**Aim of the task**
Reproduce, without any change, the span of lines from the opening of the records below to the line containing "def execHostTransferComplete (fn", inclusive.

━━━━

-- ==== Sys2Proof/Machine/Security.lean ====
section
/-!
DEFINITION. Security commands that are no dictionary writes (chapter 18): the ends of host transfers and measurements,
entropy (R437, R438), SPDM requests (R455, R456), IDE_KM (R457) and TDISP (R458-R460), and the checks of the writes of
R436, R444, R454 and R462.
-/

namespace Sys2Proof.Machine

/-! ### Ends of what Patrol and the DMA engines do -/

/-- HOST_TRANSFER_COMPLETE (R418, R440). -/
def State.transferEnds (s : State) (f q : Nat) (how : HostEnd) (data : List Byte) : State :=
  match (s.queue f q).job with
  | some j =>
    if !j.waitsHost then s
    else
      let s := match how with
        | .done => if j.opcode = 5 then s.loadFirmwareImage f q j data else s.finishTransfer f q j data
        | c => s.failTransfer f q (hostEndCause c)
      s.patrolRun
  | none => s

def execHostTransferComplete (fn : Fin 32) (q : Fin 8) (how : HostEnd) (data : List Byte) (s : State) : Res :=
  whenAlive s fun s => s.transferEnds fn q how data

/-- The aborts of a MEASURE_REQUEST (R454, Table 18.14). -/
def State.measureAborts (s : State) (t : Nat) (req : List Byte) : List Abort :=
  let a := field req 0 8
  let n := field req 8 4
  (if a % 64 ≠ 0 ∨ n % 64 ≠ 0 ∨ 268435456 < n ∨ field req 12 4 ≠ 0 ∨ !s.allocOk t a n then [.outOfRange] else []) ++
  (if s.rd (O.MEASURE_STATE t) = 1 then [.unitNotIdle] else [])

/-- An accepted MEASURE_REQUEST. -/
def State.measureBegin (s : State) (t : Nat) (req : List Byte) : State :=
  (s.setEv (O.MEASURE_STATE t) 1 0 0x2C 0).addTask (.measure t (field req 0 8) (field req 8 4))

/-- The range has been hashed (R454): the register is extended, or the request fails on a tag. -/
def State.measureEnds (s : State) (t a n : Nat) (tagFault : Bool) : State :=
  if tagFault then
    let s := s.err 0x0303 2 0x2C t (s.loc t a % 2 ^ 32) 0
    ((s.inc (O.TAG_FAULTS t)).inc O.TAG_FAULTS_ALL).setEv (O.MEASURE_STATE t) 3 0x0303 0x2C 0
  else
    let d := sha384 (s.tbytes t a n)
    let s := (s.put (O.WEIGHT_DIGEST t) (.b (sha384 (s.rdB (O.WEIGHT_DIGEST t) ++ d)))).put (O.MEASURE_LAST t) (.b d)
    (s.inc (O.WEIGHT_COUNT t)).setEv (O.MEASURE_STATE t) 2 0 0x2C 0

/-- MEASURE_COMPLETE (R454): of the measurement that Patrol performs. -/
def execMeasureComplete (tenant : Fin 32) (tagFault : Bool) (s : State) : Res :=
  whenOk (s.ready 0x2C) s fun s =>
    match s.security.tasks with
    | .measure t a n :: _ =>
      if t = tenant.val then
        ((s.measureEnds t a n tagFault).modSec fun x => { x with tasks := x.tasks.drop 1 }).patrolRun
      else s
    | _ => s

/-! ### Entropy -/

/-- The first READY since power-up (R437, R442, R446): the nonce, which is not 0, and the Patrol key are drawn, and slot 0
is admitted. -/
def State.firstEntropy (s : State) : State :=
  let s := s.put O.ENTROPY_READY_US (.n ((s.clock - s.porAt) / 1000))
  let (bs, s) := s.draw 4
  let s := s.put O.POWERUP_NONCE (.n (leNat bs % (2 ^ 32 - 1) + 1))
  let (_, s) := s.draw 64
  s.modSec fun x => { x with everReady := true, nonceDue := false }

/-- ENTROPY_READY (R437, R438): what waited for entropy goes on. -/
def execEntropyReady (s : State) : Res := whenAlive s fun s =>
  if s.entropic then s
  else
    let s := s.setEv O.ENTROPY_STATE 1 0 0x2D 0
    let s := if s.security.everReady then s else s.firstEntropy
    let st := s.rd (O.SLOT_STATE 0)
    let s := if st = 0 ∨ st = 4 then (s.setEv (O.SLOT_STATE 0) 1 0 0x2C 0).admitNow 0 else s
    s.patrolRun

/-- ENTROPY_HEALTH_FAIL (R438). -/
def execEntropyHealthFail (s : State) : Res :=
  whenAlive s fun s => (s.setEv O.ENTROPY_STATE 2 0 0x2D 0).inc O.HEALTH_FAILURES

/-- KEY_REQUEST_TIMEOUT (R438): the key request in progress fails: the draw of the nonce first, else that of Patrol's
present task. No detail of KEY_REQUEST_FAIL names a firmware load (R442), which is only counted. -/
def execKeyRequestTimeout (s : State) : Res := whenAlive s fun s =>
  let next := fun (s : State) => (s.modSec fun x => { x with tasks := x.tasks.drop 1 }).patrolRun
  if s.entropic then s
  else if s.security.nonceDue then (s.modSec fun x => { x with nonceDue := false }).keyFail 3
  else match s.security.tasks with
    | .admission t :: _ => next ((s.keyFail 1).admitFail t)
    | .exchange _ :: _ => next ((s.keyFail 2).spdmError 0x05)
    | .firmware f q :: _ =>
      if s.security.everReady then s else next ((s.inc O.KEY_REQUESTS_FAILED).failJob f q .entropyNotReady)
    | _ => s

/-! ### SPDM (R455, R456) -/

def execGetVersion (msg : List Byte) (s : State) : Res := doeCmd s fun s => s.spdmGetVersion msg
def execGetCapabilities (msg : List Byte) (s : State) : Res := doeCmd s fun s => s.spdmCapabilities msg
def execNegotiateAlgorithms (msg : List Byte) (s : State) : Res := doeCmd s fun s => s.spdmAlgorithms msg
def execGetDigests (msg : List Byte) (s : State) : Res := doeCmd s fun s => s.spdmDigests msg
def execGetCertificate (msg : List Byte) (s : State) : Res := doeCmd s fun s => s.spdmCertificate msg
def execChallenge (msg : List Byte) (s : State) : Res := doeCmd s fun s => s.spdmChallenge msg
def execGetMeasurements (session : Fin 4294967296) (msg : List Byte) (s : State) : Res :=
  doeCmd s fun s => s.spdmMeasurements session msg
def execFinish (session : Fin 4294967296) (msg : List Byte) (s : State) : Res :=
  doeCmd s fun s => s.spdmFinish session msg
def execEndSession (session : Fin 4294967296) (msg : List Byte) (s : State) : Res :=
  doeCmd s fun s => s.spdmEndSession session msg
def execSpdmHeartbeat (session : Fin 4294967296) (msg : List Byte) (s : State) : Res :=
  doeCmd s fun s => s.spdmBeat session msg
def execKeyUpdate (session : Fin 4294967296) (msg : List Byte) (s : State) : Res :=
  doeCmd s fun s => s.spdmKeyUpdate session msg

/-- KEY_EXCHANGE (R438, R455): a key request, which waits for entropy. -/
def execKeyExchange (msg : List Byte) (s : State) : Res :=
  doeCmd s fun s => s.spdmAt 0xE4 3 msg fun s =>
    match s.exchangeError msg with
    | some e => s.spdmError e
    | none => s.addTask (.exchange msg)

/-! ### IDE_KM (R457) -/

/-- A vendor-defined request in an established secured session. -/
def sessionCmd (session : Fin 4294967296) (s : State) (go : State → State) : Res :=
  doeCmd s fun s => s.withSession session true fun s _ => go s

def noStream : IdeStream := { state := 0, programmed := 0, active := 0, keys := [] }
def State.ideStream (s : State) (i : Nat) : IdeStream := nth s.security.ide i noStream
def State.modIde (s : State) (i : Nat) (g : IdeStream → IdeStream) : State :=
  (s.modSec fun x => { x with ide := modNth x.ide i g }).showIde

/-- The place of a key set, sub-stream and direction in the bitmaps of a stream. -/
def ideSlot (keySet sub : Nat) (tx : Bool) : Nat := keySet * 16 + sub * 2 + (if tx then 1 else 0)

/-- Every sub-stream of a key set is active in both directions: the stream is Secure (PRESUMED). -/
def ideFull (active keySet : Nat) : Bool := (List.range 6).all fun i => active.testBit (keySet * 16 + i)
def ideSecure (active : Nat) : Bool := ideFull active 0 || ideFull active 1

/-- QUERY: the port and the streams as they stand. -/
def execQuery (session : Fin 4294967296) (port : Fin 256) (s : State) : Res :=
  sessionCmd session s fun s =>
    s.emitOut (.spdm ([1, 0] ++ leBytes 1 port ++ (List.range 5).flatMap fun i => leBytes 1 (s.ideStream i).state))

/-- KP_ACK status of KEY_PROG: 1 for a length, 3 for a stream or sub-stream that does not exist, 4 while CRYPTO1 is not
ready, else 0. -/
def State.keyProgStatus (s : State) (stream sub : Nat) (keyIv : List Byte) : Nat :=
  if keyIv.length ≠ 40 then 1 else if 4 < stream ∨ 2 < sub then 3 else if !s.ready 0x2D then 4 else 0

/-- KEY_PROG: the key set enters CRYPTO1. -/
def execKeyProg (session : Fin 4294967296) (stream : Fin 8) (keySet : Fin 2) (subStream : Fin 8) (tx : Bool)
    (keyIv : List Byte) (s : State) : Res :=
  sessionCmd session s fun s =>
    let st := s.keyProgStatus stream subStream keyIv
    let i := ideSlot keySet subStream tx
    let s := if st ≠ 0 then s
      else s.modIde stream fun x =>
        { x with keys := kvPut i keyIv x.keys, programmed := setBit x.programmed i, active := clrBit x.active i,
                 state := if x.state = 2 ∧ ideSecure (clrBit x.active i) then 2 else 1 }
    s.emitOut (.spdm ([3, 0] ++ leBytes 1 stream ++ leBytes 1 st))

/-- K_SET_GO: the key set of a sub-stream and direction becomes active in place of the other. -/
def execKSetGo (session : Fin 4294967296) (stream : Fin 8) (keySet : Fin 2) (subStream : Fin 8) (tx : Bool)
    (s : State) : Res :=
  sessionCmd session s fun s =>
    let i := ideSlot keySet subStream tx
    let o := ideSlot (1 - keySet.val) subStream tx
    let ok : Bool := decide (stream.val ≤ 4 ∧ subStream.val ≤ 2) && (s.ideStream stream).programmed.testBit i
    let s := if !ok then s
      else s.modIde stream fun x =>
        let a := clrBit (setBit x.active i) o
        { x with active := a, state := if ideSecure a then 2 else x.state }
    s.emitOut (.spdm ([6, 0] ++ leBytes 1 stream ++ leBytes 1 (if ok then 0 else 3)))

/-- K_SET_STOP: the key set stops; a stream that leaves Secure takes its interfaces with it (R459). -/
def execKSetStop (session : Fin 4294967296) (stream : Fin 8) (keySet : Fin 2) (subStream : Fin 8) (tx : Bool)
    (s : State) : Res :=
  sessionCmd session s fun s =>
    let i := ideSlot keySet subStream tx
    let x := s.ideStream stream
    let ok : Bool := decide (stream.val ≤ 4 ∧ subStream.val ≤ 2) && x.programmed.testBit i
    let s := if !ok then s
      else
        let was := x.state = 2 ∧ !ideSecure (clrBit x.active i)
        let s := s.modIde stream fun x =>
          { x with active := clrBit x.active i, programmed := clrBit x.programmed i, keys := kvDel i x.keys }
        if was then s.ideInsecure stream false else s
    s.emitOut (.spdm ([6, 0] ++ leBytes 1 stream ++ leBytes 1 (if ok then 0 else 3)))

/-- IDE_INTEGRITY_FAIL (R457): the TLP is discarded and the stream goes to Insecure. -/
def execIdeIntegrityFail (stream : Fin 8) (s : State) : Res :=
  whenOk (decide (stream.val ≤ 4) && (s.ideStream stream).state == 2) s fun s =>
    (((s.ideInsecure stream false).inc O.IDE_INTEGRITY_ERRORS).err 0x0604 2 0x20 0xFF stream 0)

/-! ### TDISP (R458-R460) -/

/-- A TDISP response: version 1.0, its type and the interface. -/
def tdispMsg (ty fn : Nat) (rest : List Byte) : List Byte :=
  leBytes 1 0x10 ++ leBytes 1 ty ++ [0, 0] ++ leBytes 4 fn ++ List.replicate 8 0 ++ rest

/-- TDISP_ERROR with a code of TDISP 1.0. -/
def State.tdispError (s : State) (fn code : Nat) : State := s.emitOut (.spdm (tdispMsg 0x7F fn (leBytes 4 code ++ leBytes 4 0)))

/-- A request about the interface of a function that exists. -/
def tdispCmd (session : Fin 4294967296) (fn : Fin 32) (s : State) (go : State → State) : Res :=
  sessionCmd session s fun s =>
    if fn != 0 && !s.host.vfEnable then s.tdispError fn 0x0101 else go s

def execGetTdispVersion (session : Fin 4294967296) (fn : Fin 32) (s : State) : Res :=
  tdispCmd session fn s fun s => s.emitOut (.spdm (tdispMsg 0x01 fn [1, 0x10]))

/-- GET_TDISP_CAPABILITIES: what the spec does not give of them is free. -/
def execGetTdispCapabilities (session : Fin 4294967296) (fn : Fin 32) (s : State) : Res :=
  tdispCmd session fn s fun s =>
    let (caps, s) := s.freeBytes 28
    s.emitOut (.spdm (tdispMsg 0x02 fn caps))

/-- LOCK_INTERFACE_REQUEST (R458): the slot is ADMITTED and the stream that covers the function is Secure. -/
def execLockInterfaceRequest (session : Fin 4294967296) (fn : Fin 32) (stream : Fin 8) (s : State) : Res :=
  tdispCmd session fn s fun s =>
    if s.rd (O.TDI_STATE fn) ≠ 0 then s.tdispError fn 0x0004
    else if !s.admitted fn || decide (4 < stream.val) || (s.ideStream stream).state != 2 then s.tdispError fn 0x0104
    else if !s.entropic then s.tdispError fn 0x0103
    else
      let (nonce, s) := s.draw 32
      let s := s.modSec fun x => { x with tdiNonce := x.tdiNonce.set fn nonce, tdiStream := x.tdiStream.set fn stream }
      (s.wr (O.TDI_STATE fn) 1).emitOut (.spdm (tdispMsg 0x03 fn nonce))

/-- The interface report (R458): the 128 KiB BAR as one range, then the tenant record. -/
def State.tdiReport (s : State) (fn : Nat) : List Byte × State :=
  let (bar, s) := s.freeBytes 8
  let r := s.tenantRecord fn
  (List.replicate 12 0 ++ leBytes 4 1 ++ bar ++ leBytes 4 32 ++ [0, 0, 0, 0] ++ leBytes 4 r.length ++ r, s)

/-- GET_DEVICE_INTERFACE_REPORT, in portions, of a locked interface. -/
def execGetDeviceInterfaceReport (session : Fin 4294967296) (fn : Fin 32) (offset length : Fin 65536) (s : State) : Res :=
  tdispCmd session fn s fun s =>
    if !s.tdiLocked fn then s.tdispError fn 0x0004
    else
      let (r, s) := s.tdiReport fn
      if r.length ≤ offset.val then s.tdispError fn 0x0001
      else
        let n := min length.val (r.length - offset.val)
        s.emitOut (.spdm (tdispMsg 0x04 fn (leBytes 2 n ++ leBytes 2 (r.length - offset.val - n) ++ slice r offset n)))

def execGetDeviceInterfaceState (session : Fin 4294967296) (fn : Fin 32) (s : State) : Res :=
  tdispCmd session fn s fun s => s.emitOut (.spdm (tdispMsg 0x05 fn (leBytes 1 (s.rd (O.TDI_STATE fn)))))

/-- START_INTERFACE_REQUEST: a locked interface runs, against its nonce. -/
def execStartInterfaceRequest (session : Fin 4294967296) (fn : Fin 32) (nonce : List Byte) (s : State) : Res :=
  tdispCmd session fn s fun s =>
    if s.rd (O.TDI_STATE fn) ≠ 1 then s.tdispError fn 0x0004
    else if nonce ≠ nth s.security.tdiNonce fn [] then s.tdispError fn 0x0102
    else
      let s := s.modSec fun x => { x with tdiNonce := x.tdiNonce.set fn [] }
      (s.wr (O.TDI_STATE fn) 2).emitOut (.spdm (tdispMsg 0x06 fn []))

/-- STOP_INTERFACE_REQUEST (R459): back to CONFIG_UNLOCKED, out of ERROR too. -/
def execStopInterfaceRequest (session : Fin 4294967296) (fn : Fin 32) (s : State) : Res :=
  tdispCmd session fn s fun s =>
    let s := s.modSec fun x => { x with tdiNonce := x.tdiNonce.set fn [] }
    (s.wr (O.TDI_STATE fn) 0).emitOut (.spdm (tdispMsg 0x07 fn []))

/-- TDI_REJECTED_TLP (R460): Unsupported Request, and nothing but the count changes. -/
def execTdiRejectedTlp (fn : Fin 32) (s : State) : Res :=
  whenOk (s.ready 0x20 && s.rd (O.TDI_STATE fn) == 2) s fun s =>
    (s.inc O.TDI_REJECTED_TLPS).emitOut (.pcie 1 [])

/-! ### Checks of writes -/

/-- A write to SLOT_CONTROL (R444). -/
def State.slotAborts (s : State) (t v : Nat) : List Abort :=
  let empty : Bool := s.rd (O.SLOT_STATE t) == 0 || s.rd (O.SLOT_STATE t) == 4
  (if t = 0 then [.outOfRange] else []) ++ (if s.ready 0x2C && s.ready 0x2D then [] else [.notReady]) ++
  (if v = 1 && !empty || v == 2 && empty then [.unitNotIdle] else [])

/-- A debug token (R462, Table 18.13). -/
def State.tokenOk (s : State) (x : List Byte) : Bool :=
  let signer := slice x 0x40 97
  field x 0 4 == 0x5A564454 && field x 4 2 == 1 && field x 6 1 == 1 && zeros x 7 1 && zeros x 0xC 4 && zeros x 0xA1 31 &&
  sha384 signer == s.rdB (O.ROOT_HASH 2) && ecdsaVerify signer (sha384 (slice x 0 0xC0)) (slice x 0xC0 96) &&
  field x 8 4 == s.rd O.POWERUP_NONCE && slice x 0x10 48 == s.rdB O.DEVICE_ID_DIGEST

/-- An accepted debug token: the TAP is unlocked until the next power-up. -/
def State.unlockDebug (s : State) : State :=
  { s.setEv O.DEBUG_LEVEL 1 0 0x2C 0 with pins := { s.pins with tapUnlocked := true } }

end Sys2Proof.Machine
end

━━━━

**Written solution**
-- ==== Sys2Proof/Machine/Security.lean ====
section
/-!
DEFINITION. Security commands that are no dictionary writes (chapter 18): the ends of host transfers and measurements,
entropy (R437, R438), SPDM requests (R455, R456), IDE_KM (R457) and TDISP (R458-R460), and the checks of the writes of
R436, R444, R454 and R462.
-/

namespace Sys2Proof.Machine

/-! ### Ends of what Patrol and the DMA engines do -/

/-- HOST_TRANSFER_COMPLETE (R418, R440). -/
def State.transferEnds (s : State) (f q : Nat) (how : HostEnd) (data : List Byte) : State :=
  match (s.queue f q).job with
  | some j =>
    if !j.waitsHost then s
    else
      let s := match how with
        | .done => if j.opcode = 5 then s.loadFirmwareImage f q j data else s.finishTransfer f q j data
        | c => s.failTransfer f q (hostEndCause c)
      s.patrolRun
  | none => s

def execHostTransferComplete (fn : Fin 32) (q : Fin 8) (how : HostEnd) (data : List Byte) (s : State) : Res :=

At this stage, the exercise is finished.